> _Required work_
Report every line below that carries the word "Machine".

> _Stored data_
= = = = = = =
-- ==== Sys2Proof/Laws/State.lean ====
section
/-! SUPPORT. One lemma per field per update of State (true by rfl), and reading the register file back. -/

namespace Sys2Proof.Machine

@[simp] theorem writeW_cfg (s : State) (r : WReg) (x : Wide) : (s.writeW r x).cfg = s.cfg := rfl
@[simp] theorem writeW_w (s : State) (r : WReg) (x : Wide) : (s.writeW r x).w = s.w.set r x := rfl
@[simp] theorem writeW_mod (s : State) (r : WReg) (x : Wide) : (s.writeW r x).mod = s.mod := rfl
@[simp] theorem writeW_modv (s : State) (r : WReg) (x : Wide) : (s.writeW r x).modv = s.modv := rfl
@[simp] theorem writeW_borrow (s : State) (r : WReg) (x : Wide) : (s.writeW r x).borrow = s.borrow := rfl
@[simp] theorem writeW_ct (s : State) (r : WReg) (x : Wide) : (s.writeW r x).ct = s.ct := rfl
@[simp] theorem writeW_fatal (s : State) (r : WReg) (x : Wide) : (s.writeW r x).fatal = s.fatal := rfl
@[simp] theorem writeW_last (s : State) (r : WReg) (x : Wide) : (s.writeW r x).last = s.last := rfl
@[simp] theorem writeW_attempts (s : State) (r : WReg) (x : Wide) : (s.writeW r x).attempts = s.attempts := rfl
@[simp] theorem writeW_cstate (s : State) (r : WReg) (x : Wide) : (s.writeW r x).cstate = s.cstate := rfl
@[simp] theorem writeW_cand (s : State) (r : WReg) (x : Wide) : (s.writeW r x).cand = s.cand := rfl
@[simp] theorem writeW_srcBusy (s : State) (r : WReg) (x : Wide) : (s.writeW r x).srcBusy = s.srcBusy := rfl
@[simp] theorem writeW_inflight (s : State) (r : WReg) (x : Wide) : (s.writeW r x).inflight = s.inflight := rfl
@[simp] theorem writeW_response (s : State) (r : WReg) (x : Wide) : (s.writeW r x).response = s.response := rfl
@[simp] theorem writeW_source (s : State) (r : WReg) (x : Wide) : (s.writeW r x).source = s.source := rfl
@[simp] theorem writeW_host (s : State) (r : WReg) (x : Wide) : (s.writeW r x).host = s.host := rfl

@[simp] theorem finish_cfg (s : State) (b : Bool) (c : Status) (v : Limb) : (s.finish b c v).cfg = s.cfg := rfl
@[simp] theorem finish_w (s : State) (b : Bool) (c : Status) (v : Limb) : (s.finish b c v).w = s.w := rfl
@[simp] theorem finish_mod (s : State) (b : Bool) (c : Status) (v : Limb) : (s.finish b c v).mod = s.mod := rfl
@[simp] theorem finish_modv (s : State) (b : Bool) (c : Status) (v : Limb) : (s.finish b c v).modv = s.modv := rfl
@[simp] theorem finish_borrow (s : State) (b : Bool) (c : Status) (v : Limb) : (s.finish b c v).borrow = s.borrow := rfl
@[simp] theorem finish_ct (s : State) (b : Bool) (c : Status) (v : Limb) : (s.finish b c v).ct = s.ct := rfl
@[simp] theorem finish_fatal (s : State) (b : Bool) (c : Status) (v : Limb) : (s.finish b c v).fatal = s.fatal := rfl
@[simp] theorem finish_last (s : State) (b : Bool) (c : Status) (v : Limb) : (s.finish b c v).last = if b then s.last else c.code := rfl
@[simp] theorem finish_attempts (s : State) (b : Bool) (c : Status) (v : Limb) : (s.finish b c v).attempts = s.attempts := rfl
@[simp] theorem finish_cstate (s : State) (b : Bool) (c : Status) (v : Limb) : (s.finish b c v).cstate = if s.fatal then .fault else .idle := rfl
@[simp] theorem finish_cand (s : State) (b : Bool) (c : Status) (v : Limb) : (s.finish b c v).cand = s.cand := rfl
@[simp] theorem finish_srcBusy (s : State) (b : Bool) (c : Status) (v : Limb) : (s.finish b c v).srcBusy = false := rfl
@[simp] theorem finish_inflight (s : State) (b : Bool) (c : Status) (v : Limb) : (s.finish b c v).inflight = none := rfl
@[simp] theorem finish_response (s : State) (b : Bool) (c : Status) (v : Limb) : (s.finish b c v).response = some { status := c, data := v } := rfl
@[simp] theorem finish_source (s : State) (b : Bool) (c : Status) (v : Limb) : (s.finish b c v).source = s.source := rfl
@[simp] theorem finish_host (s : State) (b : Bool) (c : Status) (v : Limb) : (s.finish b c v).host = s.host := rfl

@[simp] theorem complete_cfg (s : State) (c : Status) (v : Limb) : (s.complete c v).cfg = s.cfg := rfl
@[simp] theorem complete_w (s : State) (c : Status) (v : Limb) : (s.complete c v).w = s.w := rfl
@[simp] theorem complete_mod (s : State) (c : Status) (v : Limb) : (s.complete c v).mod = s.mod := rfl
@[simp] theorem complete_modv (s : State) (c : Status) (v : Limb) : (s.complete c v).modv = s.modv := rfl
@[simp] theorem complete_borrow (s : State) (c : Status) (v : Limb) : (s.complete c v).borrow = s.borrow := rfl
@[simp] theorem complete_ct (s : State) (c : Status) (v : Limb) : (s.complete c v).ct = s.ct := rfl
@[simp] theorem complete_fatal (s : State) (c : Status) (v : Limb) : (s.complete c v).fatal = s.fatal := rfl
@[simp] theorem complete_last (s : State) (c : Status) (v : Limb) : (s.complete c v).last = if s.fatal then s.last else c.code := rfl
@[simp] theorem complete_attempts (s : State) (c : Status) (v : Limb) : (s.complete c v).attempts = s.attempts := rfl
@[simp] theorem complete_cstate (s : State) (c : Status) (v : Limb) : (s.complete c v).cstate = if s.fatal then .fault else .idle := rfl
@[simp] theorem complete_cand (s : State) (c : Status) (v : Limb) : (s.complete c v).cand = s.cand := rfl
@[simp] theorem complete_srcBusy (s : State) (c : Status) (v : Limb) : (s.complete c v).srcBusy = false := rfl
@[simp] theorem complete_inflight (s : State) (c : Status) (v : Limb) : (s.complete c v).inflight = none := rfl
@[simp] theorem complete_response (s : State) (c : Status) (v : Limb) : (s.complete c v).response = some { status := c, data := v } := rfl
@[simp] theorem complete_source (s : State) (c : Status) (v : Limb) : (s.complete c v).source = s.source := rfl
@[simp] theorem complete_host (s : State) (c : Status) (v : Limb) : (s.complete c v).host = s.host := rfl

@[simp] theorem await_cfg (s : State) (f : InFlight) : (s.await f).cfg = s.cfg := rfl
@[simp] theorem await_w (s : State) (f : InFlight) : (s.await f).w = s.w := rfl
@[simp] theorem await_mod (s : State) (f : InFlight) : (s.await f).mod = s.mod := rfl
@[simp] theorem await_modv (s : State) (f : InFlight) : (s.await f).modv = s.modv := rfl
@[simp] theorem await_borrow (s : State) (f : InFlight) : (s.await f).borrow = s.borrow := rfl
@[simp] theorem await_ct (s : State) (f : InFlight) : (s.await f).ct = s.ct := rfl
@[simp] theorem await_fatal (s : State) (f : InFlight) : (s.await f).fatal = s.fatal := rfl
@[simp] theorem await_last (s : State) (f : InFlight) : (s.await f).last = s.last := rfl
@[simp] theorem await_attempts (s : State) (f : InFlight) : (s.await f).attempts = s.attempts := rfl
@[simp] theorem await_cstate (s : State) (f : InFlight) : (s.await f).cstate = s.cstate := rfl
@[simp] theorem await_cand (s : State) (f : InFlight) : (s.await f).cand = s.cand := rfl
@[simp] theorem await_srcBusy (s : State) (f : InFlight) : (s.await f).srcBusy = true := rfl
@[simp] theorem await_inflight (s : State) (f : InFlight) : (s.await f).inflight = some f := rfl
@[simp] theorem await_response (s : State) (f : InFlight) : (s.await f).response = none := rfl
@[simp] theorem await_source (s : State) (f : InFlight) : (s.await f).source = s.source := rfl
@[simp] theorem await_host (s : State) (f : InFlight) : (s.await f).host = s.host := rfl

@[simp] theorem reporting_cfg (s : State) (c : Status) (v : Limb) : (s.reporting c v).cfg = s.cfg := rfl
@[simp] theorem reporting_w (s : State) (c : Status) (v : Limb) : (s.reporting c v).w = s.w := rfl
@[simp] theorem reporting_mod (s : State) (c : Status) (v : Limb) : (s.reporting c v).mod = s.mod := rfl
@[simp] theorem reporting_modv (s : State) (c : Status) (v : Limb) : (s.reporting c v).modv = s.modv := rfl
@[simp] theorem reporting_borrow (s : State) (c : Status) (v : Limb) : (s.reporting c v).borrow = s.borrow := rfl
@[simp] theorem reporting_ct (s : State) (c : Status) (v : Limb) : (s.reporting c v).ct = s.ct := rfl
@[simp] theorem reporting_fatal (s : State) (c : Status) (v : Limb) : (s.reporting c v).fatal = s.fatal := rfl
@[simp] theorem reporting_last (s : State) (c : Status) (v : Limb) : (s.reporting c v).last = c.code := rfl
@[simp] theorem reporting_attempts (s : State) (c : Status) (v : Limb) : (s.reporting c v).attempts = s.attempts := rfl
@[simp] theorem reporting_cstate (s : State) (c : Status) (v : Limb) : (s.reporting c v).cstate = s.cstate := rfl
@[simp] theorem reporting_cand (s : State) (c : Status) (v : Limb) : (s.reporting c v).cand = s.cand := rfl
@[simp] theorem reporting_srcBusy (s : State) (c : Status) (v : Limb) : (s.reporting c v).srcBusy = s.srcBusy := rfl
@[simp] theorem reporting_inflight (s : State) (c : Status) (v : Limb) : (s.reporting c v).inflight = s.inflight := rfl
@[simp] theorem reporting_response (s : State) (c : Status) (v : Limb) : (s.reporting c v).response = some { status := c, data := v } := rfl
@[simp] theorem reporting_source (s : State) (c : Status) (v : Limb) : (s.reporting c v).source = s.source := rfl
@[simp] theorem reporting_host (s : State) (c : Status) (v : Limb) : (s.reporting c v).host = s.host := rfl

@[simp] theorem assertReset_cfg (s : State) : (assertReset s).cfg = s.cfg := rfl
@[simp] theorem assertReset_w (s : State) : (assertReset s).w = { w0 := wideZero s.cfg.limbs, w1 := wideZero s.cfg.limbs, w2 := wideZero s.cfg.limbs, w3 := wideZero s.cfg.limbs } := rfl
@[simp] theorem assertReset_mod (s : State) : (assertReset s).mod = wideZero s.cfg.limbs := rfl
@[simp] theorem assertReset_modv (s : State) : (assertReset s).modv = false := rfl
@[simp] theorem assertReset_borrow (s : State) : (assertReset s).borrow = 0#64 := rfl
@[simp] theorem assertReset_ct (s : State) : (assertReset s).ct = 0#1 := rfl
@[simp] theorem assertReset_fatal (s : State) : (assertReset s).fatal = false := rfl
@[simp] theorem assertReset_last (s : State) : (assertReset s).last = 0x00#8 := rfl
@[simp] theorem assertReset_attempts (s : State) : (assertReset s).attempts = 0#64 := rfl
@[simp] theorem assertReset_cstate (s : State) : (assertReset s).cstate = .idle := rfl
@[simp] theorem assertReset_cand (s : State) : (assertReset s).cand = wideZero s.cfg.limbs := rfl
@[simp] theorem assertReset_srcBusy (s : State) : (assertReset s).srcBusy = false := rfl
@[simp] theorem assertReset_inflight (s : State) : (assertReset s).inflight = none := rfl
@[simp] theorem assertReset_response (s : State) : (assertReset s).response = none := rfl
@[simp] theorem assertReset_source (s : State) : (assertReset s).source = if s.srcBusy then dropLateAnswer s.source else s.source := rfl
@[simp] theorem assertReset_host (s : State) : (assertReset s).host = s.host := rfl

/-- Reading the register file after a write. -/
theorem wfile_get_set (f : WFile) (r q : WReg) (x : Wide) : (f.set r x).get q = if q = r then x else f.get q := by
  cases r <;> cases q <;> rfl

@[simp] theorem wfile_get_set_same (f : WFile) (r : WReg) (x : Wide) : (f.set r x).get r = x := by
  simp [wfile_get_set]

theorem wfile_get_set_of_ne (f : WFile) {r q : WReg} (x : Wide) (h : q ≠ r) : (f.set r x).get q = f.get q := by
  simp [wfile_get_set, h]

/-- Writing back what a register holds changes nothing. -/
@[simp] theorem wfile_set_get (f : WFile) (r : WReg) : f.set r (f.get r) = f := by
  cases r <;> rfl

/-- The reset input brings an instance in the reference configuration, with nothing scripted, to `State.reset`. -/
theorem assertReset_eq_reset (s : State) (hc : s.cfg = Config.reference) (hs : s.source = []) (hh : s.host = []) :
    assertReset s = State.reset := by
  simp [assertReset, hc, hs, hh, dropLateAnswer]
  rfl

end Sys2Proof.Machine
end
= = = = = = =
> _Solution to the problem_
namespace Sys2Proof.Machine
end Sys2Proof.Machine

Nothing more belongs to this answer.